Just like always, he crooned the lyrics in a way that tore my heart out, emotional and passionate as if telling me a story. He twirled us around in the loft in a gentle sway, the world falling away and leaving us in this perfect moment with Dawson speaking to me in a language all his own.
All I need is you…only you.
We stood in the silence as his final words echoed in the quiet barn and the rain slowed to a stop. Dawson kissed me sweetly and then led me down the ladder. We stood there, staring unseeing towards the houses that were obscured by the thicket of trees.
“I have to go,” I mumbled.
Dawson cradled my cheeks and tilted my head down, his warm lips brushing a firm kiss to my forehead.

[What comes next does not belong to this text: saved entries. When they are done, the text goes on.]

-- ==== Sys2Proof/Tests/Slice0.lean ====
section
/-! SUPPORT. The model's own tests: ill-formed commands refused, a state and operands that meet the hypotheses of every
clause of every statement, and a few single steps whose results the rules give. -/

namespace Sys2Proof.Tests

-- One theorem after the other: each holds a large evaluation.
set_option Elab.async false

open Sys2Proof Sys2Proof.Machine

/-! ## States and operands -/

/-- A module in READY: booted, both dies up, Peel trained, references ready. -/
def on : State := (State.reset.modBoot (fun b => { b with
  stage := .askard, pllLocked := true, peelTrained := true, hbSeen := true, loading := true, imageDone := true, bindDone := true,
  readDone := true, readOk := true })).modPower (fun p => { p with refReady := Six.all true }) |> fun s => { s with mode := .ready }
/-- A state with its module state, and one with its boot stage, replaced. -/
def inMode (m : ModState) (s : State) : State := { s with mode := m }
def atStage (b : BootStage) : State := on.modBoot (fun x => { x with stage := b })
/-- A job, and a state that has it executing. -/
def jb (code : Nat) (ws : List Word) : Job := ⟨code, 7, ws, 5, false, 0⟩
def jbAs (role code : Nat) (ws : List Word) : Job := ⟨code, 7, ws, role, false, 0⟩
def jbWaits (code : Nat) : Job := ⟨code, 7, [], 5, true, 0⟩
def having (src : Source) (j : Job) (s : State) : State := s.setJob src (some j)
/-- Loaf 0 with its currents, voltage and angle assigned, bound to group 0, its gate enables high. -/
def drive : State := (on.wrs [(Obj.chRole 0 0, 1), (Obj.chRole 0 1, 2), (Obj.chRole 0 2, 7), (Obj.udcLoaf 0, 0), (Obj.grpLoaves 0, 1),
  (Obj.posCh 0, 0), (Obj.fbMode 0, 3), (Obj.starter 0, 0)]).modSafety (fun f => { f with genC := true, genM := true })
/-- A loaf, a group in a state. -/
def loafIn (st : LoafState) (s : State) : State := s.modLoaf 0 (fun l => { l with st := st })
def grpIn (st : GroupState) (s : State) : State := s.modGrp 0 (fun g => { g with st := st })
/-- A pending fault. -/
def pd (code inst : Half) : Pend := ⟨code, inst, .c3, 2, true, none, false, 1, 0, 0⟩
def pdOpen (code inst : Half) (e : Nat) : Pend := { pd code inst with window := some e }
def pending (l : List Pend) (s : State) : State := s.modFlt (fun f => { f with pend := l })
def full (s : State) : State := s.modFlt (fun f => { f with inj := [⟨1, 0, false, 0⟩, ⟨1, 1, false, 0⟩, ⟨1, 2, false, 0⟩, ⟨1, 3, false, 0⟩] })
/-- A sealed packet, one of the fault exchange, one whose CRC is wrong. -/
def pk (k : PktKind) (payload : List Byte) : Packet := pktSeal (pkt k payload)
def pkFault (code inst action : Nat) : Packet := pk .fault (leBytes 2 code ++ leBytes 2 inst ++ leBytes 1 action)
def pkBad : Packet := { pk .event [1] with crc := (pk .event [1]).crc + 1 }
/-- The row of an object. -/
def row (a : Nat) : ObjRow := (objRow (a / 0x100) (a % 0x100)).getD ⟨0, 0, 0, .u8, .ro, .none, 0, 0, 0⟩
/-- Frames of the host port: a write of one word, a read of one word. -/
def wrHead : List Byte := [0x02, 0, 0, 1, 1, 2, 3, 4]
def wrFrame : List Byte := wrHead ++ [crc8 wrHead]
def rdHead : List Byte := [0x0B, 0, 0, 1]
def rdFrame : List Byte := rdHead ++ [crc8 rdHead]
/-- A mirror frame of a type, all else 0, with its CRC. -/
def mf (typ : Byte) : List Byte :=
  let b : List Byte := typ :: List.replicate 127 0
  b ++ leBytes 2 (crc16 b).toNat
/-- A module of side A, or side B, whose pair link is trained. -/
def sideS (w : BitVec 12) : State := (on.modPower (fun p => { p with swReset := w })).modPair (fun p => { p with trained := true })
def sideA : State := sideS 4
def sideB : State := sideS 8
/-- A safety parameter image of set 0. -/
def setImage : List Byte := (List.range 128).map (fun i => if i = 0 then 1 else if i = 24 then 20 else if i = 32 then 10 else 0)
/-- A configuration image that holds no write. -/
def img (version : Nat) : ConfigImage := ⟨version, none, [], [], [], 0⟩
def jobCmd (s : State) (f : CmdSt → CmdSt) : State := s.modCmd f
def frame64 : EthFrame := ⟨1, 2, 64, true, 0, none, false, false, false, 0, 0, 0⟩
def eg (high : Bool) : EgressFrame :=
  { len := 64, high := high, corr := 0, ptp := none, stampIn := 0, ingress := 0, twoStep := false, ptpId := 0, ptpSeq := 0,
    udp := false, noSum := false }
def ports : State := on.modNet (fun n => { n with up := [true, true] })
/-- A selected master heard on port 0. -/
def ptp : State := (on.wr Obj.ptpEn 1).modNet (fun n => { n with master := some 1, foreign := [⟨1, 0, [], 0, 0, 0, 0⟩] })
/-- The head of a message of that master in the module's domain and transport. -/
def hd (version seq : Nat) : PtpHead :=
  { domain := on.rdN Obj.ptpDomain, udp := decide (on.rd Obj.ptpTransport = 1), version := version, src := (1, 0), seq := seq,
    req := ownPort 0 }
def run (owner : Nat) (wait : Bool) : PpRun :=
  { owner := owner, dev := 0, sel := 0, mode := 0, nbits := 8, order := 0, div := 1, lead := 0, lag := 0, wait := wait,
    prdyTo := 1, tx := [], rest := [] }
def running (r : PpRun) : State := on.modPp (fun p => { p with run := some r })
def ann (version : Nat) : Announce := ⟨0, hd version 0, 0, 1, 1, 1, 1, 1, 5, 0⟩
/-- A HELLO frame that matches a module's own, from the other side. -/
def helloTo (side : Byte) (s : State) : List Byte :=
  let b : List Byte := [1, 0, side] ++ (s.helloFrame.drop 3).take 125
  b ++ leBytes 2 (crc16 b).toNat
/-- A connection with its session open and a command waiting on it. -/
def talking (s : State) : State := s.modConn 3 (fun k => { k with open_ := true, tls := true, role := 5, queue := [[0x00010000]] })
def calJob (full : Bool) (expected : Int) (count : Nat) (sum : Int) : CalJob := ⟨.mb 1, 0, 0, full, expected, 0, count, sum, 0⟩
def calOn (c : CalJob) : State := on.modCmd (fun x => { x with cals := [c] })

/-- The write of a value is taken, as a check that can be evaluated. -/
def takenOk (a : Nat) (v : Int) (s : State) : Bool :=
  s.askard && decide (s.mode ≠ .boot) && (match objRow (a / 0x100) (a % 0x100) with
    | some r => decide (r.min ≤ v ∧ v ≤ r.max)
    | none => false) && s.judge (writeWords a v).1 (writeWords a v).2 == 0
theorem taken_of {a : Nat} {v : Int} {s : State} (h : takenOk a v s = true) : Taken a v s := by
  simp only [takenOk, Bool.and_eq_true, decide_eq_true_eq, beq_iff_eq] at h
  obtain ⟨⟨⟨h1, h2⟩, h3⟩, h4⟩ := h
  refine ⟨h1, h2, ?_, h4⟩
  split at h3
  · next r hr => exact ⟨r, hr, by simpa using h3⟩
  · cases h3
theorem ready_of {src : Source} {code : Nat} {j : Job} {s : State}
    (h : (decide (s.jobOf src = some j ∧ j.code = code ∧ j.waiting = false) && s.check src j.role j.code j.payload == 0) = true) :
    Ready src code j s := by
  simp only [Bool.and_eq_true, decide_eq_true_eq, beq_iff_eq] at h
  exact ⟨h.1.1, h.1.2.1, h.1.2.2, h.2⟩
theorem sealed_sound {b : List Byte} (hb : b.length = 128) :
    (b ++ leBytes 2 (crc16 b).toNat).length = 130 ∧
      leAt (b ++ leBytes 2 (crc16 b).toNat) 128 2 = (crc16 ((b ++ leBytes 2 (crc16 b).toNat).take 128)).toNat := by
  have hc := (crc16 b).isLt
  refine ⟨by simp [hb, leBytes], ?_⟩
  rw [List.take_append_of_le_length (by omega), List.take_of_length_le (by omega)]
  simp [leAt, slice, leBytes, leNat, List.range_succ, hb]
  omega
theorem mf_sound (typ : Byte) : (mf typ).length = 130 ∧ leAt (mf typ) 128 2 = (crc16 ((mf typ).take 128)).toNat :=
  sealed_sound (by simp)
theorem hello_length (s : State) : s.helloFrame.length = 130 := by simp [State.helloFrame, leBytes]
theorem crc_pair (s : State) (f : PairSt → PairSt) : (s.modPair f).prCfgCrc = s.prCfgCrc := by
  have h1 : (s.modPair f).prGroup = s.prGroup := rfl
  have h2 : ∀ g, (s.modPair f).bound g = s.bound g := fun _ => rfl
  have h3 : ∀ t lo n b, (s.modPair f).cfgBytes t lo n b = s.cfgBytes t lo n b := fun _ _ _ _ => rfl
  have h4 : ∀ g, (s.modPair f).bankOfGroup g = s.bankOfGroup g := fun _ => rfl
  simp only [State.prCfgCrc, h1, h2, h3, h4, State.modPair_rd]
theorem hello_pair (s : State) (f : PairSt → PairSt) :
    ((s.modPair f).helloFrame.drop 3).take 125 = (s.helloFrame.drop 3).take 125 := by
  have h1 : (s.modPair f).prGroup = s.prGroup := rfl
  have h2 : ∀ g, (s.modPair f).bound g = s.bound g := fun _ => rfl
  have h3 : ∀ a, (s.modPair f).rdN a = s.rdN a := fun _ => rfl
  simp [State.helloFrame, leBytes, h1, h2, h3, crc_pair]
theorem helloTo_sound (side : Byte) (s : State) :
    (helloTo side s).length = 130 ∧ leAt (helloTo side s) 128 2 = (crc16 ((helloTo side s).take 128)).toNat :=
  sealed_sound (by simp [hello_length])
theorem helloTo_matches {s y : State} (h : (y.helloFrame.drop 3).take 125 = (s.helloFrame.drop 3).take 125) (hs : y.prSide = 2) :
    y.helloFault (helloTo 1 s) = none := by
  have h2 : leAt (helloTo 1 s) 2 1 = 1 := by simp [helloTo, leAt, slice, leNat]
  have h3 : ((List.range 128).drop 3).find? (fun i => (helloTo 1 s).getD i 0 != y.helloFrame.getD i 0) = none := by
    rw [List.find?_eq_none]
    intro i hi
    simp only [List.mem_iff_getElem, List.length_drop, List.length_range, List.getElem_drop, List.getElem_range] at hi
    obtain ⟨k, hk, rfl⟩ := hi
    have hk' : k < 125 := by omega
    have e1 : y.helloFrame.getD (3 + k) 0 = ((y.helloFrame.drop 3).take 125).getD k 0 := by
      simp [List.getD_eq_getElem?_getD, hk']
    have e2 : (helloTo 1 s).getD (3 + k) 0 = ((s.helloFrame.drop 3).take 125).getD k 0 := by
      have hl := hello_length s
      simp only [helloTo, List.getD_eq_getElem?_getD]
      rw [List.getElem?_append_left (by simp [hl]; omega), List.getElem?_append_right (by simp)]
      simp
    rw [e1, e2, h]; simp
  unfold State.helloFault
  simp only [h2, hs, h3]
  decide
/-- A module whose every set is accepted and bound to it. -/
def boundTo (s : State) : State := s.modSafety (fun f => { f with
  sets := Quad.all { state := 2, bind := (s.bindingCrc [] s.setSel.val).toNat } })
theorem boundTo_bound (s : State) : ((boundTo s).safety.sets.get (boundTo s).setSel).state = 2 ∧
    ((boundTo s).safety.sets.get (boundTo s).setSel).bind
      = ((boundTo s).bindingCrc ((boundTo s).safety.sets.get (boundTo s).setSel).image (boundTo s).setSel.val).toNat := by
  have hg : ∀ i, (boundTo s).safety.sets.get i = { state := 2, bind := (s.bindingCrc [] s.setSel.val).toNat } := by
    intro i; fin_cases i <;> rfl
  rw [hg]; exact ⟨rfl, rfl⟩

I clung to his waist, cementing this moment to memory.
“Please don’t give up,” he begged softly. “Remember what you have waiting for you here. You were supposed to be my forever. Don’t you rob me of that. Don’t you dare take that from me again.”
The quiet words were spoken with such desperation that I had trouble breathing. I gripped his wrists and pulled back enough to lock eyes.
“Then what if we make a trade? Give me your forever and I’ll give you mine in return.”
A wet, soft laugh escaped him. “I’ll give you anything you want as long as you come back to me.”
I reached up to unhook the silver chain around my neck. Taking his hand, I held it up so his class ring slid off onto his open palm, curling his fingers around it.
“Keep it safe for me. I’ll be back for that.”
I brought his closed fist up and brushed a kiss over his knuckles, meeting his piercing gaze. “I will always come back. It doesn’t matter how many turns I take, all my roads lead back to you. I’ll always find my way back to you, Mercury.”
I took his lips in a bruising kiss, hoping to leave a mark that he couldn’t erase, couldn’t hide. I kissed him until all the breath left my body and we were both panting as we held onto each other like it was the world’s ending.